What, specifically, do you think doesn’t make sense? I posted here quite a while ago that I expect Bergamo will make use of stacked die. It makes a lot of sense for a super high core count product to use stacking to lower interconnect power consumption significantly. It is also suspiciously limited to 8 cpu die instead of 12 like Genoa. I assume Bergamo was developed in parallel with Genoa, with Genoa being very similar to Milan; the low risk path.
There was an anandtech article about TSMC 2.D and 3D stacking from 2020 posted here a long time ago. Some of the stacking tech has been available since 2018. I don’t know how bleeding edge it actually is at this point. TSMC was already demonstrating 12 high SoIC stacks in 2020. AMD has, so far, used 1 high stacks. Is that too risky 2 years later? AMD seems likely to use an MCD (bridge chiplet with cache) for gpus so it doesn’t seem that unlikely that it would be used in other products. Also, if AMD does not make use of TSMC stacking soon, then they will be at risk of falling behind Intel. Use of such stacking tech could allow Intel to surpass AMD’s serdes based MCM designs due to the significantly lower power consumption of the interconnect. AMD’s serdes based packages are actually just MCMs (chip based, not chiplet based), which have been around for a long time. See the IBM Power 5 MCM from 2004. That had 8 chips, 4 cpu die and 4 cache die. Intel is going to jump directly to stacking.

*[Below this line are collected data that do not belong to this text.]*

-- ==== Sys2Proof/Laws/Changes5.lean ====
section
/-!
SUPPORT. What each definition that changes the state may change, one lemma per definition; the mask of a lemma is the union
of the masks of what the definition calls. Of Machine/: Meter, Net, Time, Row, Fw, CfgOps, CfgRows, Proto, Stalls.
-/

namespace Sys2Proof.Laws

open Sys2Proof Machine

set_option linter.unusedVariables false

/-! ### Machine/Meter.lean -/

theorem execMeterTick_changes {s : State} : NextChanges 1602434 s (execMeterTick s) := by
  unfold execMeterTick
  refine .next ?_
  (extract_lets +onlyGivenNames (merge := false) u0; suffices h0 : Changes 1602434 s u0; clear_value u0)
  refine .ite ?_ ?_
  refine .foldl (fun u1 a1 h1 => ?_) ?_
  refine .seq meterSecond_changes ?_ (by decide)
  assumption
  assumption
  refine .ite ?_ ?_
  refine .foldl (fun u2 a2 h2 => ?_) ?_
  refine .seq chargeStored_changes ?_ (by decide)
  assumption
  assumption
  assumption
  dsimp -zeta only [u0]
  refine .seq advanceBy_changes ?_ (by decide)
  exact .refl

theorem execMeterShow_changes {l : Line} {stall : Int} {s : State} : NextChanges 1594240 s (execMeterShow l stall s) := by
  unfold execMeterShow
  refine .next ?_
  refine .seq showCmd_changes ?_ (by decide)
  exact .refl

theorem execMeterRecords_changes {l : Line} {stall : Int} {from_ : Option Nat} {count : Option Int} {raw : Bool} {s : State} : NextChanges 1594240 s (execMeterRecords l stall from_ count raw s) := by
  unfold execMeterRecords
  (extract_lets +onlyGivenNames (merge := false) w0; clear_value w0)
  refine .next ?_
  refine .seq showCmd_changes ?_ (by decide)
  exact .refl

/-! ### Machine/Net.lean -/

theorem bind4_changes {s : State} {k : IfNo} {a : IpAddr} {server : IpAddr} {gw : IpAddr} {maskLen : Nat} {lease : Nat} {ntp : List IpAddr} : Changes 1590146 s (bind4 s k a server gw maskLen lease ntp) := by
  unfold bind4
  (extract_lets +onlyGivenNames (merge := false) u0; suffices h0 : Changes 1590146 s u0; clear_value u0)
  (extract_lets +onlyGivenNames (merge := false) u1; suffices h1 : Changes 1590146 s u1; clear_value u1)
  refine .ite ?_ ?_
  refine .seq updIfc_changes ?_ (by decide)
  assumption
  refine .seq addAddr_changes ?_ (by decide)
  assumption
  dsimp -zeta only [u1]
  refine .seq refreshNtp_changes ?_ (by decide)
  assumption
  dsimp -zeta only [u0]
  refine .seq updIfc_changes ?_ (by decide)
  exact .refl

theorem execDhcpv4Receive_changes {k : IfNo} {m : Dhcp4} {s : State} : NextChanges 1605506 s (execDhcpv4Receive k m s) := by
  unfold execDhcpv4Receive
  refine .next ?_
  refine .ite ?_ ?_
  exact .refl
  (extract_lets +onlyGivenNames (merge := false) w0; clear_value w0)
  split
  refine .ite ?_ ?_
  refine .seq request4_changes ?_ (by decide)
  refine .seq updIfc_changes ?_ (by decide)
  exact .refl
  exact .refl
  split
  rename_i _ _ _ _ _ _ _ _ _ _ e1
  refine .seq bind4_changes ?_ (by decide)
  exact .refl
  rename_i _ _ _ _ _ _ _ _ _ _ e2
  refine .seq bind4_changes ?_ (by decide)
  exact .refl
  rename_i _ _ _ _ _ _ _ _ _ _ e3
  refine .seq bind4_changes ?_ (by decide)
  exact .refl
  exact .refl
  split
  rename_i _ _ e4
  refine .seq discover_changes ?_ (by decide)
  exact .refl
  rename_i _ _ e5
  refine .seq discover_changes ?_ (by decide)
  exact .refl
  rename_i _ _ e6
  (extract_lets +onlyGivenNames (merge := false) w7; clear_value w7)
  refine .seq discover_changes ?_ (by decide)
  refine .foldl (fun u8 a8 h8 => ?_) ?_
  refine .seq removeAddr_changes ?_ (by decide)
  assumption
  exact .refl
  exact .refl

The old article about TSMC stacking tech indicates that they were working on making larger and larger sizes available for the stacking tech using reconstituted wafers. Some of them may go up to 3x reticle size now; may have been at 1.5 in 2020. I suspect Bergamo could be done in a single reticle size; smaller IO die plus 8 cpu chiplets similar in size to current cpu chiplets. That would possibly be less than 600 mm2 for the cpu chiplets with around 230 mm2 left for the IO die. IFOP links are 2x width of IFIS, so eliminating 8 (or 12 if comparing to Genoa) and making it on an advanced TSMC process would save a lot of area. So, while this might be risky, if it can be done in a single reticle size, it may be less risky than you might think.
They would have to make all of the component chips at TSMC, but I don’t know if that is an issue. Bergamo will exist along side Genoa (less risk; you could still get a 96-core Genoa) and probably Milan and Milan-x for a while. It will be a very high end cloud product, likely with very high margins. We are talking about a 128-core processor, possibly with 512 or even 1 GB of cache. How much will that cost? They likely already have all of the design work for the required units since they are also required for other products (APUs, GPUs, etc). AMD has excellent design and implementation reuse.
It would probably still make sense that the Genoa IO die be made at GF. AMD will also be making Milan and Genoa parts for a while. I know some companies spec a system and then buy the same thing for a few years, so they will be buying Milan for a couple years yet; the server market moves slowly. I assume that they would make all of their chipsets at GF. Chipsets are likely to still be essentially an IO die, just without the memory controllers. It would also be plausible to continue to make desktop IO die at GF. I have wondered if it would be plausible for them to make some low end Zen 4 APUs at Samsung or even GF. We still don’t have lower end Zen 3 based parts. Using MCMs for 8 core or less is a bit wasteful.